Exercise brief: From the data below, retype exactly the lines starting with the one that contains "theorem reservedEvent_cases (code" and ending with the one that contains "unlessFatal_running s t h⟩", both included.

Start of Source information

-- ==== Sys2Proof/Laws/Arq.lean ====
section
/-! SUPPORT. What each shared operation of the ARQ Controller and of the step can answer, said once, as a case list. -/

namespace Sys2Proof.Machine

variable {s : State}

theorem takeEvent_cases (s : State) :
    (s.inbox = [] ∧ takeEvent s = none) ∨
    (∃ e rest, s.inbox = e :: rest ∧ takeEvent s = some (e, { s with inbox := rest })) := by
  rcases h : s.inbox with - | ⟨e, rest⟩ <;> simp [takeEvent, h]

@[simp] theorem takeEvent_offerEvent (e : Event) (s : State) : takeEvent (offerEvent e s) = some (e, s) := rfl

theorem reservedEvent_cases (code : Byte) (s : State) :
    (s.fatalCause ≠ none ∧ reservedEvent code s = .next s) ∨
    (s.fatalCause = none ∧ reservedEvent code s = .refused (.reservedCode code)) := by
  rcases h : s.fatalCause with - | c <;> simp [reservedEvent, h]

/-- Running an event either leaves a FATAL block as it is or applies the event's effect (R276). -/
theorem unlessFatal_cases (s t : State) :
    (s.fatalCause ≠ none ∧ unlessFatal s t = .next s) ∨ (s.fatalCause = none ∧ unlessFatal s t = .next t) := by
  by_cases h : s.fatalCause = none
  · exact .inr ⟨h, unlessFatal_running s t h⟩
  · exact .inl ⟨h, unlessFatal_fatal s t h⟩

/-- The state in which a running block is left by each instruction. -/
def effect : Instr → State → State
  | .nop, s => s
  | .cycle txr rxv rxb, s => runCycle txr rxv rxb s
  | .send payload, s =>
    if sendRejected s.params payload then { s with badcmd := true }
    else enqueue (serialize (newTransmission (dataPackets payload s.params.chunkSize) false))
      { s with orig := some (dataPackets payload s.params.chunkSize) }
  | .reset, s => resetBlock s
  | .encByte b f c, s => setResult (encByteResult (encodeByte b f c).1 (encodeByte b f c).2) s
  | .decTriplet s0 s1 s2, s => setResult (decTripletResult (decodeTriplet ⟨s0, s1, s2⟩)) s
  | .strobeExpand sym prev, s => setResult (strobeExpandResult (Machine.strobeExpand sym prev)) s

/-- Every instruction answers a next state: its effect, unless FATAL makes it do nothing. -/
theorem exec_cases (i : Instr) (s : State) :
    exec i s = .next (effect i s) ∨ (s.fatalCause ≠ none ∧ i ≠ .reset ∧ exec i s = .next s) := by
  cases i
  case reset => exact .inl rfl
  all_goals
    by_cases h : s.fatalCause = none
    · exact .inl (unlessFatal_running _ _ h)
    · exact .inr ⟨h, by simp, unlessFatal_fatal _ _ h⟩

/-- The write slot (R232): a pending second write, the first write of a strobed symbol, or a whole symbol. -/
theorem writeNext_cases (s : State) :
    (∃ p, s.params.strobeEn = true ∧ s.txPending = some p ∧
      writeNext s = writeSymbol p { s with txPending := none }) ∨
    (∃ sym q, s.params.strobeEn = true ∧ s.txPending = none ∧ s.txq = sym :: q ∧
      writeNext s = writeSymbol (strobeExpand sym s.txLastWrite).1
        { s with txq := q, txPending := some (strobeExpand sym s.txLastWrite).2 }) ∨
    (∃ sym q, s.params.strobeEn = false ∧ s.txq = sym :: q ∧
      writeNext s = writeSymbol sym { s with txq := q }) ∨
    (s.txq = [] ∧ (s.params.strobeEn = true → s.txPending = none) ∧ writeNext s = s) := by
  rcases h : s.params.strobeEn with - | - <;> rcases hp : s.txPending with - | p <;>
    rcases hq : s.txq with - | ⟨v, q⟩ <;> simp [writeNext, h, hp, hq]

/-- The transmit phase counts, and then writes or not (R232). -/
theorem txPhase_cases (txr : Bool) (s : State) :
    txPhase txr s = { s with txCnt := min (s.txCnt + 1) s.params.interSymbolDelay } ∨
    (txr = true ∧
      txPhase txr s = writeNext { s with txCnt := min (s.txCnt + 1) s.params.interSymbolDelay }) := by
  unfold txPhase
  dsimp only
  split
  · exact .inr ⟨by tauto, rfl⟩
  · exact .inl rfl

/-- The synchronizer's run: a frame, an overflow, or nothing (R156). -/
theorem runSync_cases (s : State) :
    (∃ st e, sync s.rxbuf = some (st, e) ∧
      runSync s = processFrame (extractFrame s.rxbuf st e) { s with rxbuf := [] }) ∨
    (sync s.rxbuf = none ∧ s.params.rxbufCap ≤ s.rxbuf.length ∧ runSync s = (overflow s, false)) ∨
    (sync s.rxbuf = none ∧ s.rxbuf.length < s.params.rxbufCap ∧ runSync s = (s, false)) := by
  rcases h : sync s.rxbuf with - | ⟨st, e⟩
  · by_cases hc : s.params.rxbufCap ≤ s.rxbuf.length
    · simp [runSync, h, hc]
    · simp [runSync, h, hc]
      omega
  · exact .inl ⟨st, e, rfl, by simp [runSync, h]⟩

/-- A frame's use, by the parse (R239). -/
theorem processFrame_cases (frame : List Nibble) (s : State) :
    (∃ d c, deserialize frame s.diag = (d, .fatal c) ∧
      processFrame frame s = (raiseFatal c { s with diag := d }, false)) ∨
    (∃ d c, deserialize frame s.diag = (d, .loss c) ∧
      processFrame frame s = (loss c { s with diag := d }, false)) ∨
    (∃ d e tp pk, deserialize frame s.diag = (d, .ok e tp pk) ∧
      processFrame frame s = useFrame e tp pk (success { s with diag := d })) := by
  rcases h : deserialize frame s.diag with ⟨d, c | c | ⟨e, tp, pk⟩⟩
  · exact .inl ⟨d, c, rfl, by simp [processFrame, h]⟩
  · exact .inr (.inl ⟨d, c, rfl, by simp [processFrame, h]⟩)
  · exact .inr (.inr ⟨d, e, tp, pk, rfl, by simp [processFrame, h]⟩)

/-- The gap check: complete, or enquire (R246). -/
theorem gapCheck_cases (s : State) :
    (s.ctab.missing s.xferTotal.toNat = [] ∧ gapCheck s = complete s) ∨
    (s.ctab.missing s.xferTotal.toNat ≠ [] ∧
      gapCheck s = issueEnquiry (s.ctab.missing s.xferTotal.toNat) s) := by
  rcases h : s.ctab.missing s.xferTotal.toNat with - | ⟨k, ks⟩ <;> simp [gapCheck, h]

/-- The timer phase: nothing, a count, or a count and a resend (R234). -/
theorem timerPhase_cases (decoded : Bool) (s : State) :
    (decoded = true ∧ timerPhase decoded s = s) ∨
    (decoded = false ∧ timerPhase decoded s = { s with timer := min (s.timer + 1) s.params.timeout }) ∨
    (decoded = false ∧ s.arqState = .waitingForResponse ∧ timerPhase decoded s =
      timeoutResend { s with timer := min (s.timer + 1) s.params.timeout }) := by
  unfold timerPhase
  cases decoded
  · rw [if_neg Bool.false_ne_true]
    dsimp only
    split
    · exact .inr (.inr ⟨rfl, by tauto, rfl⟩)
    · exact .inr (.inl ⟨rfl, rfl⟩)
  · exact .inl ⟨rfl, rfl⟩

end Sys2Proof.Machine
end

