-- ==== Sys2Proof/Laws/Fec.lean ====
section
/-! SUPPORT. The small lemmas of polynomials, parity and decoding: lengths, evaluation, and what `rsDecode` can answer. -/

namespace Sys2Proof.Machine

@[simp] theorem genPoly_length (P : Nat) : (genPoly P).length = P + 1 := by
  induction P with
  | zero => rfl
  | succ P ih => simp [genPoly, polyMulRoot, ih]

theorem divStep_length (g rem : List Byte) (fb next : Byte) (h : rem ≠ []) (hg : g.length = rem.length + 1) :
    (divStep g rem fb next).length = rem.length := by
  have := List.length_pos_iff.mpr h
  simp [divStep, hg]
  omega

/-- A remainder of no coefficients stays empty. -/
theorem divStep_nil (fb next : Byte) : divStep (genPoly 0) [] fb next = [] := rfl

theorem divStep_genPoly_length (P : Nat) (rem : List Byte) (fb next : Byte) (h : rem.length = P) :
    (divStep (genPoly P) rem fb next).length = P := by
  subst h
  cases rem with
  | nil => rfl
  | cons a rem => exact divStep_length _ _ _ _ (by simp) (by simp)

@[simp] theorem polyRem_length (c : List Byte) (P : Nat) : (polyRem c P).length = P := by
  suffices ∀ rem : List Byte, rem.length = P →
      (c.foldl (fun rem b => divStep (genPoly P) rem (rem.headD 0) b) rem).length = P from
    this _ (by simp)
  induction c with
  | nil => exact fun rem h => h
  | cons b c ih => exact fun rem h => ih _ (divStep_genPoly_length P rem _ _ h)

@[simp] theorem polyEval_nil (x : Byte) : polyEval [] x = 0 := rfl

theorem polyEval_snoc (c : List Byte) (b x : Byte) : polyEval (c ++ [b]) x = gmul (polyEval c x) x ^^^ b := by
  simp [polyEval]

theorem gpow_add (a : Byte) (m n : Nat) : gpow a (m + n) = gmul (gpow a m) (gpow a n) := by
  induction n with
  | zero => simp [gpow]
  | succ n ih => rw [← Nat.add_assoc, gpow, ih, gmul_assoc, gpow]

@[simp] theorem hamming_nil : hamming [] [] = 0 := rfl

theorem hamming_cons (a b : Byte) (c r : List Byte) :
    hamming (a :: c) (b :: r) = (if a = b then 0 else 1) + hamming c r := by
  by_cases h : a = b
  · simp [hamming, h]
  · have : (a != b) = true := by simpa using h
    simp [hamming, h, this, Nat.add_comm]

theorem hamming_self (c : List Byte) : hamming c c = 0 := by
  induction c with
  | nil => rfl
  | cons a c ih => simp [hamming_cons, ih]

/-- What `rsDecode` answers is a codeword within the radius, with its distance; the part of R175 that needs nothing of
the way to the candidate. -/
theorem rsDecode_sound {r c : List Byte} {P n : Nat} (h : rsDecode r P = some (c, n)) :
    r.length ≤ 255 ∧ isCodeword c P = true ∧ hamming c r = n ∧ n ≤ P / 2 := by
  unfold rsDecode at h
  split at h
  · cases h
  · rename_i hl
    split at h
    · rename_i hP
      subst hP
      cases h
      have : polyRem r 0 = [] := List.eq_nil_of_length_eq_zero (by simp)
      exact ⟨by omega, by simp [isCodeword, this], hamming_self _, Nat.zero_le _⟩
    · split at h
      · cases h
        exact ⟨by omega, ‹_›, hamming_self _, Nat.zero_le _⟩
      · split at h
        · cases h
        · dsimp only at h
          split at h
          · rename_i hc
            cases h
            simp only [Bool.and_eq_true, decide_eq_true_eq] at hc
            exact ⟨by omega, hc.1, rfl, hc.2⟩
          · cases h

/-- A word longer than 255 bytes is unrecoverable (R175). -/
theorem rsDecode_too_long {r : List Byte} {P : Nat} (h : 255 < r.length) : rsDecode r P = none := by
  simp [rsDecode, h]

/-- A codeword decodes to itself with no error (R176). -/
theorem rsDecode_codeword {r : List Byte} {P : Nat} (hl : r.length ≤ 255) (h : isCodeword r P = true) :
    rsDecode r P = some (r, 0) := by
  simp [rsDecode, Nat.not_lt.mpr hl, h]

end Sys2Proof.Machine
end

End of Source information

Answer for the task:
theorem reservedEvent_cases (code : Byte) (s : State) :
    (s.fatalCause ≠ none ∧ reservedEvent code s = .next s) ∨
    (s.fatalCause = none ∧ reservedEvent code s = .refused (.reservedCode code)) := by
  rcases h : s.fatalCause with - | c <;> simp [reservedEvent, h]

/-- Running an event either leaves a FATAL block as it is or applies the event's effect (R276). -/
theorem unlessFatal_cases (s t : State) :
    (s.fatalCause ≠ none ∧ unlessFatal s t = .next s) ∨ (s.fatalCause = none ∧ unlessFatal s t = .next t) := by
  by_cases h : s.fatalCause = none
  · exact .inr ⟨h, unlessFatal_running s t h⟩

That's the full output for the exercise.